Saturday, January 2, 2010


1 comment:

  1. Recipe

    seared tuna block
    salt, pepper, togarshi (Japanese 7 spice)
    mix salt, pepper, togarshi together on small plate. Coat each side of fresh tuna with spice mixture. Heat pan/griddle until very hot. Sear tuna on each side for 30 seconds. Let rest a minute.

    mixed greens
    sweet and sour red onions (yields 1 qt.)
    2 red onions, julienne
    2 c rice wine vinegar
    1/2 c tap water
    1/2 c sugar
    2 T kosher salt
    Add water, vinegar, sugar, and salt to pot. Bring to boil. Pour boiling liquid over onions in a bowl. Let sit 5 minutes. Place onions and container in an ice bath to cool. Wrap, label and date.

    mandarin oranges
    carrots, shredded
    sesame vinaigrette
    4 c sesame oil
    1 c canola oil
    1 c rice wine vinegar
    1/4 c chopped ginger
    1/2 c chopped garlic
    1 T sesame seeds
    1/2 c soy sauce
    1 T sugar
    2 T chili oil
    Add all ingredients to a blender and blend together.
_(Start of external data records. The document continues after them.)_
theorem State.fetchEntry_frame (s : State) (r : Nat) : s.fetchEntry r = { s with hostTx := (s.fetchEntry r).hostTx } := by
  simp only [State.fetchEntry]; split <;> rfl

theorem State.complete_frame (s : State) (r status : Nat) (d : Words) :
    s.complete r status d = { s with pairs := (s.complete r status d).pairs, hostTx := (s.complete r status d).hostTx,
                                     regs := (s.complete r status d).regs } := by
  simp only [State.complete]; split
  · rfl
  · rw [State.fetchEntry_frame, State.post_frame]; rfl

theorem State.complete_reg (s : State) (r status : Nat) (d : Words) (o : Nat) (h : o ≠ 0xE8000) : (s.complete r status d).reg o = s.reg o := by
  simp only [State.complete]; split
  · rfl
  · rw [State.fetchEntry_frame]; exact (State.post_reg _ _ _ _ h).trans (State.reg_setPair ..)

theorem State.adminMsix_frame (s : State) : s.adminMsix = { s with regs := s.adminMsix.regs, hostTx := s.adminMsix.hostTx } := by
  simp only [State.adminMsix]; split
  · rfl
  · exact s.sendMsix_frame 17

theorem State.adminEvent_frame (s : State) (kind status : Nat) (d : Words) :
    s.adminEvent kind status d = { s with pairs := (s.adminEvent kind status d).pairs, hostTx := (s.adminEvent kind status d).hostTx,
                                          regs := (s.adminEvent kind status d).regs } := by
  simp only [State.adminEvent]; rw [State.adminMsix_frame, State.post_frame]

/-! ### Device memory -/

theorem putMasked_wf (bs : List (Nat × Byte × Byte)) (st : Store Byte) (h : Memory.wf st) : Memory.wf (putMasked st bs) := by
  induction bs generalizing st with
  | nil => exact h
  | cons b bs ih => exact ih _ (storePut_wf _ _ h)

/-- Masked bytes change nothing outside their addresses. -/
theorem putMasked_of_ne (bs : List (Nat × Byte × Byte)) (st : Store Byte) (a : Nat) (h : ∀ b ∈ bs, b.1 ≠ a) :
    storeGet memDefault (putMasked st bs) a = storeGet memDefault st a := by
  induction bs generalizing st with
  | nil => rfl
  | cons b bs ih =>
    rw [putMasked, ih _ fun c hc => h c (List.mem_cons_of_mem _ hc)]
    exact storeGet_storePut_ne _ _ (Ne.symm (h b (List.mem_cons_self ..)))

/-- What a byte reads as after masked bytes: each of them in turn over what was there. -/
theorem putMasked_get (bs : List (Nat × Byte × Byte)) (st : Store Byte) (a : Nat) :
    storeGet memDefault (putMasked st bs) a =
      bs.foldl (fun b x => if x.1 = a then maskByte b x.2.1 x.2.2 else b) (storeGet memDefault st a) := by
  induction bs generalizing st with
  | nil => rfl
  | cons b bs ih =>
    obtain ⟨k, v, m⟩ := b
    rw [putMasked, ih, List.foldl_cons, storeGet_storePut]
    by_cases h : a = k
    · simp [h]
    · simp [h, Ne.symm h]

theorem State.apply_frame (s : State) (w : Writer) (bs : List (Nat × Byte × Byte)) (bad : List Nat) :
    s.apply w bs bad = { s with mem := putMasked s.mem bs, poison := (s.apply w bs bad).poison, msc := (s.apply w bs bad).msc } := rfl

/-- What a byte holds depends on device memory and on the loss of the DDR5 tier alone. -/
theorem State.cell_congr (s t : State) (a : Nat) (hm : storeGet memDefault t.mem a = storeGet memDefault s.mem a) (hd : t.ddrLost = s.ddrLost) :
    t.cell a = s.cell a := by simp only [State.cell, hd, hm]

theorem State.cell_apply_of_ne (s : State) (w : Writer) (bs : List (Nat × Byte × Byte)) (bad : List Nat) (a : Nat) (h : ∀ b ∈ bs, b.1 ≠ a) :
    (s.apply w bs bad).cell a = s.cell a := s.cell_congr _ a (putMasked_of_ne bs s.mem a h) rfl

theorem State.write_frame (s : State) (w : Writer) (bs : List (Nat × Byte × Byte)) (bad : List Nat) :
    s.write w bs bad = { s with mem := (s.write w bs bad).mem, poison := (s.write w bs bad).poison, msc := (s.write w bs bad).msc, cow := (s.write w bs bad).cow } := by
  simp only [State.write]; split <;> rfl

/-- Where copy-on-write is not active a write is applied at once (R423). -/
theorem State.write_of_inactive (s : State) (w : Writer) (bs : List (Nat × Byte × Byte)) (bad : List Nat) (h : s.cowActive = false) :
    s.write w bs bad = s.apply w bs bad := by simp [State.write, h]

/-- A write changes no byte that a requester reads outside the bytes written. -/
theorem State.cell_write_of_ne (s : State) (w : Writer) (bs : List (Nat × Byte × Byte)) (bad : List Nat) (a : Nat) (h : ∀ b ∈ bs, b.1 ≠ a) :
    (s.write w bs bad).cell a = s.cell a := by
  simp only [State.write]; split
  · exact s.cell_congr _ a (putMasked_of_ne _ _ _ fun b hb => h b (List.mem_filter.mp hb).1) rfl
  · exact s.cell_congr _ a (putMasked_of_ne _ _ _ h) rfl

theorem State.apply_wf (s : State) (w : Writer) (bs : List (Nat × Byte × Byte)) (bad : List Nat) (h : Memory.wf s.mem) :
    Memory.wf (s.apply w bs bad).mem :=
  putMasked_wf bs s.mem h

theorem State.write_wf (s : State) (w : Writer) (bs : List (Nat × Byte × Byte)) (bad : List Nat) (h : Memory.wf s.mem) :
    Memory.wf (s.write w bs bad).mem := by
  simp only [State.write]; split <;> exact putMasked_wf _ _ h

theorem State.putArea_wf (s : State) (a n : Nat) (es : List (Nat × Byte)) (h : Memory.wf s.mem) : Memory.wf (s.putArea a n es).mem :=
  foldl_inv (fun m => Memory.wf m) _ (fun _ _ hm => storePut_wf _ _ hm) es _ (storeClear_wf _ _ h)

theorem storeCopy_wf (st : Store Byte) (src dst n : Nat) (h : Memory.wf st) : Memory.wf (storeCopy memDefault st src dst n) :=
  foldl_inv (fun m => Memory.wf m) _ (fun _ _ hm => storePut_wf _ _ hm) _ _ (storeClear_wf _ _ h)

/-- What a requester reads where no write waits. -/
theorem State.byte_of_none (s : State) (a : Nat) (h : s.cow.waiting = []) : s.byte a = s.cell a := by simp [State.byte, h]

/-! ### Packets and answers -/

theorem State.putOn_frame (s : State) (n : Nat) (k : Packet) (f : Option Nat) :
    s.putOn n k f = { s with links := (s.putOn n k f).links, linkTx := (s.putOn n k f).linkTx } := rfl

theorem State.sendFree_frame (s : State) (k : Packet) (f : Option Nat) :
    s.sendFree k f = { s with links := (s.sendFree k f).links, linkTx := (s.sendFree k f).linkTx, txWait := (s.sendFree k f).txWait } := by
  simp only [State.sendFree]; split <;> rfl

/-- A packet that its sender holds is the last of those outstanding. -/
theorem State.sendHeld_frame (s : State) (k : Packet) (o : PkOwner) (n : Nat) :
    s.sendHeld k o n = { s with links := (s.sendHeld k o n).links, linkTx := (s.sendHeld k o n).linkTx, outst := (s.sendHeld k o n).outst } := by
  simp only [State.sendHeld]; split <;> rfl

theorem State.sendHeld_outst (s : State) (k : Packet) (o : PkOwner) (n : Nat) : ∃ l, (s.sendHeld k o n).outst = s.outst ++ [⟨k, l, n, o⟩] := by
  simp only [State.sendHeld]; split <;> exact ⟨_, rfl⟩

theorem State.portSend_frame (s : State) (port prio : Nat) (o : EthOut) (n : Nat) :
    s.portSend port prio o n = { s with ethTx := (s.portSend port prio o n).ethTx, ethWait := (s.portSend port prio o n).ethWait,
                                        regs := (s.portSend port prio o n).regs } := by
  simp only [State.portSend]; split
  · rfl
  · split <;> rfl

/-- Where the port is up and the priority is not paused a frame leaves (R524, R536). -/
theorem State.ethSend_of_up (s : State) (q : Nat) (o : EthOut) (n : Nat) (h : s.portUp (s.qpPort q) = true)
    (hp : (storeGet zeroNat s.pfc (s.qpPort q)).testBit (s.qpPrio q) = false) :
    s.ethSend q o n = { s with ethTx := s.ethTx ++ [o], regs := (s.ethSend q o n).regs } := by
  simp [State.ethSend, State.portSend, h, hp, State.ethCount, State.bump, State.setReg, State.reg]

theorem State.ethSend_frame (s : State) (q : Nat) (o : EthOut) (n : Nat) :
    s.ethSend q o n = { s with ethTx := (s.ethSend q o n).ethTx, ethWait := (s.ethSend q o n).ethWait, regs := (s.ethSend q o n).regs } :=
  s.portSend_frame ..

theorem State.sendAck_frame (s : State) (a : Ack) :
    s.sendAck a = { s with links := (s.sendAck a).links, linkTx := (s.sendAck a).linkTx, txWait := (s.sendAck a).txWait,
                           ethTx := (s.sendAck a).ethTx, ethWait := (s.sendAck a).ethWait, regs := (s.sendAck a).regs } := by
  cases a
  · simp only [State.sendAck, State.sendFree]; split <;> rfl
  · simp only [State.sendAck]; rw [State.ethSend_frame]

/-- Where no answer waits, nothing is settled. -/
theorem State.settleAcks_of_none (s : State) (h : s.acks = []) (hr : s.win.reads = []) : s.settleAcks = s := by
  have hw : ({ s with acks := [] } : State) = s := by rw [← h]
  have hv : ({ s with acks := [], win := { s.win with reads := [] } } : State) = s := by rw [← h, ← hr]
  simp only [State.settleAcks, h, List.filter_nil, List.foldl_nil, State.answerWin, hr]
  split
  · exact hw
  · exact hv

end Sys2Proof.Machine
end

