-- ==== Sys2Proof/Tests/Slice0.lean ====
section
/-! SUPPORT. Tests: what the well-formedness check refuses, and for every statement a state and operands that meet its hypotheses. -/

set_option Elab.async false

namespace Sys2Proof.Tests

open Sys2Proof.Machine Sys2Proof.Claims

/-! ### Helpers -/

/-- `n` words, zero but for those listed. -/
def words (n : Nat) (l : List (Nat × Nat)) : Words :=
  (List.range n).map fun i => match l.find? fun x => x.1 = i with | some x => BitVec.ofNat 32 x.2 | none => 0

/-- Registers set. -/
def regs (s : State) (l : List (Nat × Nat)) : State := l.foldl (fun s x => s.setReg x.1 (BitVec.ofNat 32 x.2)) s

/-- The device in READY, its memory space enabled. -/
def up : State := { State.reset with regs := [(0xB0000, 0xA0000000#32)], board := { State.reset.board with level := .none }, pci := [(4, 0x00100002#32)] }

/-- Context 0 runs on plain 0 and may read and write the first 4 GiB; it owns local objects 4096 to 4111 and global objects 0 to 15. -/
def run0 : State :=
  (regs up [(0x59000, 0x80000000), (0x20408, 2048), (0x2040C, 0x80000003), (0x50100, 0x900F1000), (0x50104, 0x800F0000)]).setCtx 0
    { Ctx.reset with st := .running, runTag := 7 }

/-- Plain 0 has reached the command `ws`. -/
def atCmd (s : State) (ws : Words) : State := s.setPlain 0 { Plain.reset with pcc := .issuing, fetched := some ws }

/-- A pair of 16 entries is ACTIVE, with one entry to read. -/
def ringUp (s : State) (r : Nat) : State := s.setPair r { Pair.reset with st := .active, en := true, sqTail := 1 }

/-- An entry of opcode `op` at index 0: SEQ 0, PHASE 1. -/
def entry (op : Nat) (l : List (Nat × Nat)) : Words := words 16 ((0, 0x8000 + op) :: (1, 0x55) :: l)

/-- A packet with its check word. -/
def packet (ptype vc dst src w1 w2 w3 w4 w5 w6 : Nat) (data : Bytes) : Packet :=
  let k : Packet := ⟨[BitVec.ofNat 32 (ptype * 2 ^ 28 + vc * 2 ^ 26 + dst * 2 ^ 12 + src), BitVec.ofNat 32 w1, BitVec.ofNat 32 w2, BitVec.ofNat 32 w3,
    BitVec.ofNat 32 w4, BitVec.ofNat 32 w5, BitVec.ofNat 32 w6, 0], data⟩
  { k with hdr := k.hdr.take 7 ++ [k.crc] }

/-- This device is device 5, and its link 0 is UP. -/
def linkUp (s : State) : State := regs s [(0x70004, 0x80000005), (0x71000, 0x80000000)]

/-- Bytes put in device memory. -/
def put (s : State) (a : Nat) (bs : Bytes) : State := { s with mem := storePutRun memDefault s.mem a bs }

/-- The state that a command answers. -/
def go (c : Instr) (s : State) : State := nextOf s (exec c s)

/-- A MATMUL of one tile on core 0: A at 0x10000 and B at 0x20000, 64 × 64 in BF16. -/
def mm : Words := words 32 [(0, 0x00010201), (2, 9), (4, 0x401), (5, 1), (12, 0x10000), (13, 0x0202), (16, 0x10000), (18, 64), (19, 64), (20, 1), (21, 1),
  (24, 0x20000), (26, 64), (27, 64), (28, 1), (29, 1)]

def routed (s : State) : State := { linkUp s with routes := [(8, 0x80000001#32), (9, 0x80000001#32)] }

/-- A DMA that copies 128 bytes from 0x3000 to 0x5000 and adds 1 to object 4096. -/
def dm : Words := words 32 [(0, 0x225), (2, 5), (4, 0x41001000), (11, 128), (16, 0x3000), (24, 0x5000)]
/-- A COLL: an ALL_GATHER of 64 bytes among ranks 0 and 1, this device being rank 0. -/
def cl : Words := words 32 [(0, 0x226), (2, 5), (4, 0x80000000), (5, 1), (6, 3), (7, 4), (8, 1), (13, 64), (14, 1), (16, 0x3000), (18, 0x5000), (22, 0x7000),
  (24, 0x8000)]

/-! ### Well-formedness: one ill-formed term for each check -/

theorem test_wf_requester : Instr.wellFormed (.logSelCapture 18 0) = false := by decide
theorem test_wf_offset : Instr.wellFormed (.regMisaligned 16 0x200000 2 false) = false := by decide
theorem test_wf_word_offset : Instr.wellFormed (.regWrite 16 0x10002 0) = false := by decide
theorem test_wf_aligned_access : Instr.wellFormed (.regMisaligned 16 0x10000 4 false) = false := by decide
theorem test_wf_entry : Instr.wellFormed (.nop 0 []) = false := by decide
theorem test_wf_packet_header : Instr.wellFormed (.rxStop 0 ⟨[], []⟩) = false := by decide
theorem test_wf_packet_data : Instr.wellFormed (.rxWrite 0 ⟨List.replicate 8 0, List.replicate 2049 0⟩) = false := by decide +kernel
theorem test_wf_window : Instr.wellFormed (.winRead ⟨.bar4, 0x1FFFFFFF⟩ 2) = false := by decide
theorem test_wf_bringup : Instr.wellFormed (.bringupPhaseEnd ⟨true, true, 0xFFF, [], 0, 0, [], []⟩) = false := by decide
theorem test_wf_mctp : Instr.wellFormed (.getTid .doe) = false := by decide
theorem test_wf_spdm : Instr.wellFormed (.getVersion .mailbox) = false := by decide
theorem test_wf_unlock : Instr.wellFormed (.debugUnlock .mailbox 0 []) = false := by decide
theorem test_wf_pool_page : Instr.wellFormed (.cowPoolWaitEnd (2 ^ 32)) = false := by decide
theorem test_wf_certificate : Instr.wellFormed (.getCertificate .doe 8 0 16) = false := by decide
theorem test_wf_challenge : Instr.wellFormed (.challenge .doe 0 []) = false := by decide
theorem test_wf_measurements : Instr.wellFormed (.getMeasurements .doe 1 true []) = false := by decide
theorem test_wf_key_exchange : Instr.wellFormed (.keyExchange .doe 0 []) = false := by decide
theorem test_wf_chunk : Instr.wellFormed (.chunkGet .doe 65536) = false := by decide
theorem test_wf_accepts : Instr.wellFormed (.regWrite 17 0x1FFFFC 1) = true := by decide
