-- ==== Sys2Proof/Syntax.lean ====
section
/-! DEFINITION. The requests of BBFP (spec/30_encoding.md R58), and the programs agents run over them: the
assembler lines of R69 and the access sequences of spec/20_memory.md R47 to R53. -/

namespace Sys2Proof

/-- The seven operations of R58, by name: what `PreconditionViolation(op, name)` names (R94). -/
inductive Op where
  | toalias | fromalias | pinlookup | fget | fset | bitwr | srenc
  deriving DecidableEq, Repr

/-- The five field widths (R5). -/
inductive Width where
  | w1 | w2 | w4 | w15 | w16
  deriving DecidableEq, Repr

/-- The width in bits (R59). -/
def Width.bits : Width → Nat
  | .w1 => 1
  | .w2 => 2
  | .w4 => 4
  | .w15 => 15
  | .w16 => 16

/-- A decoded control word (R65): one constructor per row of spec/opcode_table.json, with the fields of the
word that the operation reads (R64). The data operands stand on the ports `A`, `D`, `V`, `M`. -/
inductive Instr where
  /-- `TOALIAS`, bit index `b` (R71). -/
  | toalias (b : BitVec 5)
  /-- `FROMALIAS` (R72). -/
  | fromalias
  /-- `PINLOOKUP` (R73). -/
  | pinlookup
  /-- `FGET`, width `w` and shift `sh` (R80). -/
  | fget (w : Width) (sh : BitVec 5)
  /-- `FSET`, width `w`, enumeration check `e` and shift `sh` (R81). -/
  | fset (w : Width) (e : Bool) (sh : BitVec 5)
  /-- `BITWR`, bit index `b` (R82). -/
  | bitwr (b : BitVec 5)
  /-- `SRENC`, pin `p` (R83). -/
  | srenc (p : BitVec 5)
  deriving DecidableEq, Repr

/-- The operation of an instruction. -/
def Instr.op : Instr → Op
  | .toalias _ => .toalias
  | .fromalias => .fromalias
  | .pinlookup => .pinlookup
  | .fget _ _ => .fget
  | .fset _ _ _ => .fset
  | .bitwr _ => .bitwr
  | .srenc _ => .srenc

/-- The `$names` of R69. `r` and `t` are the names the access sequences of R47 to R53 use for their own
response and their own word read; a program's own lines use `user n`. -/
inductive Name where
  | r
  | t
  | user (n : Nat)
  deriving DecidableEq, Repr

/-- The names, numbered: what the free values of names that are not bound are kept apart by. -/
def Name.code : Name → Nat
  | .r => 0
  | .t => 1
  | .user n => n + 2

/-- An operand of at most 16 bits (ports `V` and `M`): a literal, or a port of a named response, or bit 0 of
a named word read (R69). Each is zero-extended to its port (R57). -/
inductive NarrowOperand where
  | lit (x : Half)
  | rv (n : Name)
  | z (n : Name)
  | ok (n : Name)
  | bit0 (n : Name)
  deriving DecidableEq, Repr

/-- An operand of 32 bits (ports `A` and `D`, a bus address, bus data): a literal, `$n.Y`, `$n.WD`, a named
word read, or a narrower operand (R69). `regOf n r` is `$n.Y + OFF_<r>`, the address R53 forms from
`PINLOOKUP`'s base. -/
inductive Operand where
  | lit (x : Word)
  | y (n : Name)
  | wd (n : Name)
  | word (n : Name)
  | narrow (o : NarrowOperand)
  | regOf (n : Name) (r : Reg)
  deriving DecidableEq, Repr

/-- One line of a program (R69): a request, or a bus step of its agent. A bus step names its access size in
bytes, so that the accesses R31 gives no step can be written down too. -/
inductive Line where
  /-- `$dst = <request>`. -/
  | request (dst : Name) (ctrl : Half) (a d : Operand) (v m : NarrowOperand)
  /-- `$dst = ld32 addr`, that is `MemRead(addr, size)`. -/
  | ld (dst : Name) (size : Nat) (addr : Operand)
  /-- `st32 addr, data`, that is `MemWrite(addr, size, data)`. -/
  | st (size : Nat) (addr data : Operand)
  /-- `st32.we $n`: `if $n.WE = 1 then MemWrite($n.Y, 4, $n.WD)`. -/
  | stWe (n : Name)
  deriving DecidableEq, Repr

/-- The role of a pin handle (R25). -/
inductive Role where
  | input | output | alternateInput | alternateOutput
  deriving DecidableEq, Repr

/-- A pin handle (R25): a static constant; the instance is named by the base address of its block. -/
structure PinHandle where
  base : Addr
  pin  : Fin 16
  role : Role
  deriving DecidableEq, Repr

/-- The access sequences (R47 to R53): the only ways the model implements the operations they name. -/
inductive AccessSeq where
  /-- R47, `rdbit reg, bit`: read one bit through its alias. -/
  | readBit (reg : Addr) (b : BitVec 5)
  /-- R47, `read_input` with an alias handle. -/
  | readInput (h : Addr)
  /-- R47, `read_output` with an alias handle. -/
  | readOutput (h : Addr)
  /-- R48, `getf.w<N> reg, s`: get a field of any width by word read. -/
  | get (w : Width) (reg : Addr) (sh : BitVec 5)
  /-- R49, `setb reg, bit, v`: set a width-1 field. -/
  | setBit (reg : Addr) (b : BitVec 5) (v : Half)
  /-- R50, `setf.w<N>[.e] reg, s, v[, m]`: set a field of width 2, 4, 15 or 16. -/
  | set (w : Width) (e : Bool) (reg : Addr) (sh : BitVec 5) (v m : Half)
  /-- R51, `outa`: `write_output` by a direct alias write. -/
  | writeDirect (h : PinHandle) (v : Half)
  /-- R52, `outb`: `write_output` by the set/reset protocol. -/
  | writeSetReset (h : PinHandle) (v : Half)
  /-- R53, `pin h`: instance and pin of a handle carried as an alias address. -/
  | pinOf (h : Addr)
  deriving DecidableEq, Repr

/-- The arguments of PF4's `configure` (R108). -/
structure PinConfig where
  base       : Addr
  pin        : Fin 16
  outputType : Half
  mode       : Half
  speed      : Half
  pull       : Half
  /-- The code of step 5; `none` where step 5 does not apply (R108). -/
  alternate  : Option Half
  deriving DecidableEq, Repr

/-- One item of an agent's program: an access sequence (R68), `configure` as the ordered sequences of R108,
or one bare line of R69. -/
inductive Item where
  | seq (q : AccessSeq)
  | configure (c : PinConfig)
  | line (l : Line)
  deriving DecidableEq, Repr

end Sys2Proof
end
Drizzel in oils and adjust seasoning with salt and pepper. Pour into jar, label.

    black salt, garnish

    Toss lettuce with some dressing, oranges, onions, and carrots, and place on plate. Slice tuna and place atop the lettuce in a half moon shape, arrange sushi around salad, and sprinle with the black salt. Serve and enjoy immediately.